FAIR Data Principles
The FAIR Data Principles are guidelines for making digital assets findable, accessible, interoperable, and reusable. They are common in research, public-sector, life-sciences, and data-stewardship assessments.
Buyer question
“Can WWKG help us make data assets reusable by humans and machines without losing control over access?”
WWKG fit
| FAIR area | WWKG fit | Status |
|---|---|---|
| Findable | Workspaces, IRIs, catalog metadata, DCAT/DPROD direction, and queryable graph metadata help describe and discover assets. | Partial fit |
| Accessible | WWKG exposes query and graph APIs, but access remains governed by workspace membership and encryption. | Native fit |
| Interoperable | RDF, SPARQL, SHACL, PROV-style metadata, and shared vocabularies make data machine-readable and linkable. | Native fit |
| Reusable | Provenance, validation rules, version history, licenses, quality metadata, and data-product metadata support reuse decisions. | Partial fit |
What WWKG can say
WWKG helps FAIR assessments because metadata and data live in the same semantic environment.
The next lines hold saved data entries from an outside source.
-- ==== Sys2Proof/Machine/HostOps.lean ====
section
/-! DEFINITION. The meanings of the host operations (spec/41_host_operations.md). None is gated by the lifecycle (R140), none
fails (60_exceptions.md R180). -/

namespace Sys2Proof.Machine

/-- `NOP`, code `0b000` (R136): no register changes, nothing is emitted. -/
def execNop000 (s : State) : Host.Outcome State Fault Refusal := .next s

/-- `INIT freq` (R131): configure the bus, replay both tables, send the orientation byte, latch the offsets. -/
def execInit (freq : U32) (s : State) : Host.Outcome State Fault Refusal :=
  .next (((((s.configureBus freq).andThen (State.replay .first)).andThen (State.replay .second)).andThen
    State.orient).andThen State.becomeReady)

/-- `SET_WINDOW x, y, w, h` (R132): column range, row range, write-RAM. -/
def execSetWindow (x y w h : U16) (s : State) : Host.Outcome State Fault Refusal :=
  let xs := windowStart x s.colStart
  let ys := windowStart y s.rowStart
  .next (((s.sendCommand s.cfg.opcCaset (windowArgs xs (windowEnd xs w))).andThen
    (State.sendCommand s.cfg.opcRaset (windowArgs ys (windowEnd ys h)))).andThen
    (State.sendCommand s.cfg.opcRamwr []))

/-- `SET_OFFSETS col, row` (R133): both offsets at once, nothing emitted. -/
def execSetOffsets (col row : S16) (s : State) : Host.Outcome State Fault Refusal :=
  .next { s with colStart := col, rowStart := row }

/-- `SET_DISPLAY en` (R134). -/
def execSetDisplay (en : Bool) (s : State) : Host.Outcome State Fault Refusal :=
  .next (s.sendCommand (displayOpcode s.cfg en) [])

/-- `SET_TEARING en` (R135). -/
def execSetTearing (en : Bool) (s : State) : Host.Outcome State Fault Refusal :=
  .next (s.sendCommand (tearingOpcode s.cfg en) [])

/-- `NOP`, code `0b110` (R136). -/
def execNop110 (s : State) : Host.Outcome State Fault Refusal := .next s

/-- `NOP`, code `0b111` (R136). -/
def execNop111 (s : State) : Host.Outcome State Fault Refusal := .next s

end Sys2Proof.Machine
end

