-- ==== Sys2Proof/Machine/Primitives.lean ====
section
/-! DEFINITION. The meanings of the dispatcher's primitives (spec/42_dispatcher_primitives.md). -/

namespace Sys2Proof.Machine

/-- `Configure(f, mode)` (R164). -/
def execConfigure (f : U32) (mode : Mode) (s : State) : Host.Outcome State Fault Refusal :=
  .next (s.configure f mode)

/-- `SendCommand(op, args)` (R160). -/
def execSendCommand (op : Byte) (args : List Byte) (s : State) : Host.Outcome State Fault Refusal :=
  .next (s.sendCommand op args)

/-- `SendCommand0(op)` (R161). -/
def execSendCommand0 (op : Byte) (s : State) : Host.Outcome State Fault Refusal := .next (s.sendCommand op [])

/-- `Write32(v)` after the command byte `op`, that is `SendCommand32(op, v)` (R162). -/
def execWrite32 (op : Byte) (v : U32) (s : State) : Host.Outcome State Fault Refusal :=
  .next (s.sendCommand op (be32 v))

/-- `Delay(ms)` (R163). -/
def execDelay (ms : Byte) (s : State) : Host.Outcome State Fault Refusal := .next (s.delay ms)

end Sys2Proof.Machine
end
A buyer can describe a dataset, validate it, publish it, version it, and trace it without moving between unrelated catalog, quality, lineage, and storage systems.
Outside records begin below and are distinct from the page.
/-- V14: the bytes of a table of two records. -/
theorem test_encode_table : encodeTable [⟨0x01, [], some 150⟩, ⟨0xB1, [0x01, 0x2C, 0x2D], none⟩] =
    [0x02, 0x01, 0x80, 0x96, 0xB1, 0x03, 0x01, 0x2C, 0x2D] := by decide

/-! ### One step of each instruction -/

/-- R101: `n` is unsigned, the cursor steps by one, here over the top of the memory (R60). -/
theorem test_count : (next (exec (.count 0x80) { p1 with cursor := 65535 })).map (fun t => (t.remaining, t.cursor)) =
    some (128, 0) := by decide
/-- E2: three arguments, and the cursor three bytes on. -/
theorem test_cmd : (next (exec (.cmd 0xB1 [0xAA, 0xBB, 0xCC]) { p1 with cursor := 2 })).map (fun t => (t.trace, t.cursor)) =
    some ([.txn 0xB1 [0xAA, 0xBB, 0xCC]], 5) := by decide
/-- E3: 255 stays 255, a cursor step for the argument and one for the delay byte. -/
theorem test_cmdd : (next (exec (.cmdd 0x36 [0xC8] 255) { p1 with cursor := 2 })).map (fun t => (t.trace, t.cursor, t.delayReg)) =
    some ([.txn 0x36 [0xC8], .delay 255], 4, 255) := by decide
/-- H8. -/
theorem test_nop000 : next (exec .nop000 p1) = some p1 := by decide
theorem test_nop110 : next (exec .nop110 p1) = some p1 := by decide
theorem test_nop111 : next (exec .nop111 p1) = some p1 := by decide
/-- P1: the trace of `INIT 0`. -/
theorem test_init_trace : traceAfter (.init 0) p1 =
    some [.cfg 8000000 ⟨0⟩, .txn 0x01 [], .delay 50, .txn 0x36 [0xC8]] := by decide
/-- P1 and H11: the registers after `INIT 4000000` with offsets 2 and 1. -/
theorem test_init_registers : (next (exec (.init 4000000) { p1 with colStart := 2, rowStart := 1 })).map
    (fun t => ([t.xOrigin, t.yOrigin], t.busFreq, t.lifecycle, t.cursor, [t.opcodeReg, t.argSpecReg, t.delayReg])) =
    some ([2, 1], 4000000, .ready, 5, [0x01, 0x80, 50]) := by decide
/-- W4: an offset pair, the full panel. -/
theorem test_setWindow_offset : traceAfter (.setWindow 0 0 128 160) { p1 with colStart := 2, rowStart := 1 } =
    some [.txn 0x2A [0x00, 0x02, 0x00, 0x81], .txn 0x2B [0x00, 0x01, 0x00, 0xA0], .txn 0x2C []] := by decide
/-- W10: a negative offset, and `w = 0`, whose end wraps. -/
theorem test_setWindow_wraps : traceAfter (.setWindow 5 5 0 1) { p1 with colStart := -5, rowStart := -5 } =
    some [.txn 0x2A [0x00, 0x00, 0xFF, 0xFF], .txn 0x2B [0x00, 0x00, 0x00, 0x00], .txn 0x2C []] := by decide
/-- H2. -/
theorem test_setOffsets : next (exec (.setOffsets 0xFFFF 0x8000) p1) =
    some { p1 with colStart := -1, rowStart := -32768 } := by decide
/-- H3, H4. -/
theorem test_setDisplay : (traceAfter (.setDisplay true) p1, traceAfter (.setDisplay false) p1) =
    (some [.txn 0x29 []], some [.txn 0x28 []]) := by decide
/-- H6, H7. -/
theorem test_setTearing : (traceAfter (.setTearing true) p1, traceAfter (.setTearing false) p1) =
    (some [.txn 0x35 []], some [.txn 0x34 []]) := by decide
/-- E4: the bytes of the packed window value. -/
theorem test_caset : traceAfter (.caset 10 14) p1 = some [.txn 0x2A [0x00, 0x0A, 0x00, 0x0E]] := by decide
theorem test_raset : traceAfter (.raset 0x1234 0x5678) p1 = some [.txn 0x2B [0x12, 0x34, 0x56, 0x78]] := by decide
theorem test_ramwr : traceAfter .ramwr p1 = some [.txn 0x2C []] := by decide
theorem test_madctl : traceAfter .madctl p1 = some [.txn 0x36 [0xC8]] := by decide
theorem test_dispon : traceAfter .dispon p1 = some [.txn 0x29 []] := by decide
theorem test_dispoff : traceAfter .dispoff p1 = some [.txn 0x28 []] := by decide
theorem test_teon : traceAfter .teon p1 = some [.txn 0x35 []] := by decide
theorem test_teoff : traceAfter .teoff p1 = some [.txn 0x34 []] := by decide
theorem test_configure : traceAfter (.configure 8000000 ⟨0⟩) p1 = some [.cfg 8000000 ⟨0⟩] := by decide
theorem test_sendCommand : traceAfter (.sendCommand 0xB1 [0x01, 0x2C]) p1 = some [.txn 0xB1 [0x01, 0x2C]] := by decide
theorem test_sendCommand0 : traceAfter (.sendCommand0 0x29) p1 = some [.txn 0x29 []] := by decide
/-- The table of `be32` in 95_test_vectors.md section 2.2. -/
theorem test_write32 : traceAfter (.write32 0x2A 0x12345678) p1 = some [.txn 0x2A [0x12, 0x34, 0x56, 0x78]] := by decide
theorem test_delay : traceAfter (.delay 0) p1 = some [.delay 0] := by decide

/-- V13: a record whose bytes wrap over the top of a 16-byte memory. -/
def wrapped : State :=
  { fresh [0x82, 0x11, 0x22, 0x07, 0, 0, 0, 0, 0, 0, 0, 0, 0, 0, 0x01, 0xA0] with cfg := { device with addrW := 4, table1Base := 14 } }

theorem test_replay_wraps : (wrapped.replay .first).trace = [.txn 0xA0 [0x11, 0x22], .delay 7] := by decide
theorem test_replay_wraps_cursor : (wrapped.replay .first).cursor = 4 := by decide
/-- V13 and 20_memory.md R58, R67: the addresses on `rom_addr`, and a byte beside each. -/
theorem test_replay_wraps_port : (wrapped.replay .first).romPort =
    [(14, 0x01), (15, 0xA0), (0, 0x82), (1, 0x11), (2, 0x22), (3, 0x07)] := by decide
/-- P1: both tables are read once, in order (20_memory.md R53, R58). -/
theorem test_init_reads : (next (exec (.init 0) p1)).map State.reads = some [0, 1, 2, 3, 4] := by decide

/-- P5: a wrong arg-spec byte shifts the meaning of the bytes after it. -/
theorem test_replay_misauthored : (fresh [0x02, 0xB1, 0x02, 0x01, 0x2C, 0x2D, 0x01, 0x00, 0xEE]).tableAt 0 =
    [⟨0xB1, [0x01, 0x2C], none⟩, ⟨0x2D, [0x00], none⟩] := by decide

/-! ### The words of the opcode table -/

theorem test_table_cmdd : decodeTableWord 16 0x2981 = some (.cmdd 0x29 [0] 0) := by decide
theorem test_table_cmd : decodeTableWord 16 0x2902 = some (.cmd 0x29 [0, 0]) := by decide
theorem test_table_setTearing : decodeTableWord 8 5 = some (.setTearing false) := by decide
theorem test_fetch_cmdd : (next (step (p1.withFetchWord 16 0x2980))).map State.trace = some [.txn 0x29 [], .delay 0] := by decide
theorem test_fetch_setTearing : (next (step (p1.withFetchWord 8 5))).map State.trace = some [.txn 0x34 []] := by decide
theorem test_fetch_delay : (next (step (p1.withFetchWord 2 3))).map State.trace = some [.delay 0] := by decide

/-! ### States and operands that meet the hypotheses of the statements -/

/-- A busy device: two commands of a window still to send. -/
def sendingTwo : State := { p1 with phase := .sending [.raset 0 0, .ramwr] }

/-- A device whose collaborator hangs, a request and a reset on their way. -/
def hung : State := { p1 with phase := .waiting, willComplete := some 0, inputs := [.request (Request.bare 5), .rst] }

/-- The request for a full-panel window. -/
def fullPanel : Request := { Request.bare 2 with w := 128, h := 160 }

/-- The record loop of the first table of P1, its one record still to do. -/
def atRecord : State := { p1 with phase := .records .first, cursor := 1, remaining := 1, busFreq := 8000000 }

theorem test_meets_ResetRestoresTheConstructedDriver :
    let s : State := { p1 with colStart := 2, lifecycle := .ready, busFreq := 1, inputs := [.rst] }
    s.phase = .idle ∧ s.inputs = .rst :: [] := by decide

/-- R202: what reset leaves of a wait, and of the inputs (log entries 6 and 19). -/
theorem test_reset_ends_wait : (next (step { hung with inputs := [.request (Request.bare 5), .rst, .request (Request.bare 4), .rst] })).map
    (fun t => (t.phase, t.inputs, t.willComplete)) =
    some (.idle, [.request (Request.bare 5), .request (Request.bare 4), .rst], some 0) := by decide

theorem test_meets_ResetEndsARunningOperation :
    let s : State := { sendingTwo with inputs := [.rst] }
    (hung.phase ≠ .idle ∧ Input.rst ∈ hung.inputs) ∧ s.phase ≠ .idle ∧ Input.rst ∈ s.inputs := by decide

theorem test_meets_CmdEmitsOneTransaction : p1.Live ∧ (bytes 127).length ≤ 127 ∧ ([] : List Byte).length ≤ 127 := by decide +kernel

theorem test_meets_CmddEmitsTransactionThenDelay : atRecord.Live ∧ (bytes 127).length ≤ 127 := by decide +kernel

theorem test_meets_RequestsReadOnlyTheirOwnFields : [0, 1, 2, 3, 4, 5, 6, 7].map (fun op => (Request.bare op).op) =
    [0b000#3, 0b001#3, 0b010#3, 0b011#3, 0b100#3, 0b101#3, 0b110#3, 0b111#3] := by decide

theorem test_meets_ReservedCodesHaveNoEffect : (Request.bare 0).op = 0b000#3 ∧ (Request.bare 6).op = 0b110#3 ∧
    (Request.bare 7).op = 0b111#3 := by decide

theorem test_meets_SetWindowEmitsThreeTransactions : p1.Live := by decide

/-- The two ends of the range, a negative offset that reaches it, and the largest window (W2, W5, W11's columns). -/
theorem test_meets_WindowInsideContractDoesNotWrap :
    (1 ≤ (1#16).toNat ∧ 0 ≤ ((1#16).toNat : Int) + (-1#16).toInt ∧ ((1#16).toNat : Int) + (-1#16).toInt + (1#16).toNat - 1 ≤ 65535) ∧
    (1 ≤ (32768#16).toNat ∧ 0 ≤ ((32768#16).toNat : Int) + (0#16).toInt ∧
      ((32768#16).toNat : Int) + (0#16).toInt + (32768#16).toNat - 1 ≤ 65535) := by decide

theorem test_meets_SetOffsetsIsUsedByTheNextWindow : ({ p1 with lifecycle := .ready } : State).Live := by decide

theorem test_meets_SetDisplaySendsOnOrOff : p1.Live ∧ p1.cfg.opcDispon ≠ p1.cfg.opcRamwr ∧ p1.cfg.opcDispoff ≠ p1.cfg.opcRamwr := by
  decide

theorem test_meets_SetTearingSendsOnOrOff : p1.Live ∧ p1.cfg.opcTeon ≠ p1.cfg.opcRamwr ∧ p1.cfg.opcTeoff ≠ p1.cfg.opcRamwr := by
  decide

theorem test_meets_InitRunsBothTablesThenOrients : wrapped.Live := by decide

theorem test_meets_OwnCommandsAreOneTransactionEach : p1.Live := by decide

theorem test_meets_PrimitivesAreOneEventEach : sendingTwo.Live := by decide

theorem test_meets_Write32IsBigEndianUnderOneCommand : sendingTwo.Live := by decide

theorem test_meets_WordsOfTheEncodingsDecode : device.opcodesDistinct := by decide

theorem test_meets_DecodeOfEncodeIsTheInstruction : device.opcodesDistinct ∧
    (Instr.cmdd 0xFF (bytes 127) 0xFF).wellFormed = true ∧ (Instr.sendCommand 0 (bytes 4)).wellFormed = true := by decide +kernel

/-- The second clause, at the lengths beside those it leaves out. -/
theorem test_meets_DecodeOfEncodeIsTheInstruction_normal : ∀ n ∈ [1, 3, 5, 127], ∀ op args,
    Instr.sendCommand 0 (bytes n) = .sendCommand op args → args.length ≠ 0 ∧ args.length ≠ 4 := by
  intro n hn op args h
  cases h
  simp only [bytes, List.length_replicate]
  simp at hn
  omega

theorem test_meets_TableSerialisationReadsBack :
    (List.replicate 255 (Record.mk 0xE0 (bytes 127) (some 5))).length ≤ 255 ∧
      ∀ r ∈ List.replicate 255 (Record.mk 0xE0 (bytes 127) (some 5)), r.wf :=
  ⟨Nat.le_of_eq List.length_replicate, fun r hr => by
    rw [List.eq_of_mem_replicate hr]
    exact Nat.le_of_eq List.length_replicate⟩

theorem test_meets_RecordBytesAreTheRecordsSerialisation :
    decodeRecord [0x3A, 0x81, 0x05, 0x0A] = .ok (⟨0x3A, [0x05], some 10⟩, []) := by decide

theorem test_meets_BeatsCarryExactlyTheirEvent : device.eventOk (.txn 0xE0 (bytes 127)) ∧ device.eventOk (.cfg 1 ⟨0⟩) ∧
    device.eventOk (.delay 0) :=
  ⟨by simp [Params.eventOk, bytes, maxArgs], ⟨by decide, rfl⟩, trivial⟩

theorem test_meets_StepRunsTheRequestedOperation :
    let s : State := { p1 with inputs := [.request fullPanel] }
    s.phase = .idle ∧ s.inputs = .request fullPanel :: [] ∧ decode s.cfg (.request fullPanel) = .ok (.setWindow 0 0 128 160) := by
  decide

theorem test_meets_StepRunsTheTableFormAtTheCursor_header :
    let s : State := { p1 with phase := .header .first }
    Input.rst ∉ s.inputs ∧ s.phase = .header .first ∧ decode s.cfg (.header (s.byteAhead 0)) = .ok (.count 1) := by decide

theorem test_meets_StepRunsTheTableFormAtTheCursor_record : Input.rst ∉ atRecord.inputs ∧ atRecord.phase = .records .first ∧
    atRecord.remaining ≠ 0 ∧ decode atRecord.cfg (.record atRecord.recordBytes) = .ok (.cmdd 0x01 [] 50) := by decide

theorem test_meets_StepRunsTheNextCommandToSend : Input.rst ∉ sendingTwo.inputs ∧
    sendingTwo.phase = .sending (.raset 0 0 :: [.ramwr]) := by decide

theorem test_meets_RecordStepSlicesItsBytes : atRecord.Live ∧ Input.rst ∉ atRecord.inputs ∧ atRecord.phase = .records .first ∧
    atRecord.remaining ≠ 0 := by decide

theorem test_meets_IdleBlockWaitsForARequest : p1.phase = .idle ∧ p1.inputs = [] := by decide

theorem test_meets_BusyBlockAcceptsNoRequest :
    let s : State := { sendingTwo with inputs := [.request fullPanel] }
    s.phase ≠ .idle ∧ Input.rst ∉ s.inputs := by decide

theorem test_meets_WaitingBlockStaysBusyForEver :
    let s : State := { hung with inputs := [.request fullPanel] }
    s.phase = .waiting ∧ Input.rst ∉ s.inputs := by decide

theorem test_meets_EveryInstructionEmitsItsEvents : p1.Live ∧ atRecord.Live := by decide

theorem test_meets_BeatSignalsOfEachKind : (bytes 127).length ≤ 127 ∧ ([] : List Byte).length ≤ 127 := by decide +kernel

/-- One collaborator answer too few, and just enough, for the three events of a window; an `INIT` that hangs at its last
event. -/
theorem test_meets_HungOperationEmitsAPrefix :
    let s (k : Nat) : State := { p1 with willComplete := some k }
    (s 2).phase ≠ .waiting ∧ (s 2).willComplete = some 2 ∧ (s 3).willComplete = some 3 ∧ 2 < ((s 2).eventsOf (.setWindow 0 0 1 1)).length ∧
      ¬ 3 < ((s 3).eventsOf (.setWindow 0 0 1 1)).length ∧ 3 < ((s 3).eventsOf (.init 0)).length := by decide

/-- An instruction under each of the three premises, and one under all. -/
theorem test_meets_RegistersChangeOnlyByTheirWriters : (next (exec .ramwr p1)).isSome = true ∧
    (∀ c r, Instr.ramwr ≠ .setOffsets c r) ∧ (∀ f, Instr.ramwr ≠ .init f) ∧ (∀ n, Instr.ramwr ≠ .count n) ∧
    (∀ o a, Instr.ramwr ≠ .cmd o a) ∧ ∀ o a m, Instr.ramwr ≠ .cmdd o a m :=
  ⟨by decide, nofun, nofun, nofun, nofun, nofun⟩

theorem test_meets_StepKeepsTableMemoryAndParameters : (next (step { p1 with inputs := [.rst] })).isSome = true ∧
    (next (step atRecord)).isSome = true := by decide

/-- An idle device with a request to run and a reset behind it: the next step is no reset. -/
def resetLater : State :=
  { p1 with lifecycle := .ready, busFreq := 1, inputs := [.request fullPanel, .rst] }

/-- A busy device, and an idle one with a reset behind the request. -/
theorem test_meets_TraceOnlyGrows : ((next (step atRecord)).isSome = true ∧ ¬ atRecord.takesReset) ∧
    (next (step resetLater)).isSome = true ∧ ¬ resetLater.takesReset := by decide

theorem test_meets_ReadyIsLeftOnlyByReset : (next (exec (.init 0) p1)).map State.lifecycle = some .ready ∧
    p1.lifecycle ≠ .ready ∧ p1.Live ∧ (next (step resetLater)).isSome = true ∧
    resetLater.lifecycle = .ready ∧ ¬ resetLater.takesReset ∧
    (next (step { resetLater with inputs := [.rst] })).isSome = true ∧
    ({ resetLater with inputs := [.rst] } : State).takesReset := by decide

theorem test_meets_LifecycleGatesNothing : (next (exec (.setWindow 0 0 1 1) p1)).isSome = true ∧
    (next (exec (.setWindow 0 0 1 1) { p1 with lifecycle := .ready })).isSome = true := by decide

theorem test_meets_WorkingRegistersAreNotObservable : (Instr.init 0).isHostOp = true ∧
    p1.withoutWorking = ({ p1 with cursor := 9, remaining := 3, delayReg := 7 } : State).withoutWorking ∧
    p1 ≠ { p1 with cursor := 9, remaining := 3, delayReg := 7 } ∧ (next (exec (.init 0) p1)).isSome = true := by decide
WWKG can support FAIR evidence such as:
- Persistent IRIs and graph identifiers.
- Catalog records for workspaces, datasets, services, and distributions.
- Machine-queryable metadata through SPARQL.
- Validation rules and reports for quality.
- Provenance for origin and change history.
- Access metadata linked to real workspace controls.
Assessment boundary
FAIR is an outcome, not a product switch. A WWKG deployment still needs good metadata practice, stable vocabularies, publication policy, licensing, retention, and stewardship.
WWKG provides a strong semantic and governance substrate for FAIR data programs, but the buyer’s data-stewardship practice determines the final FAIR maturity.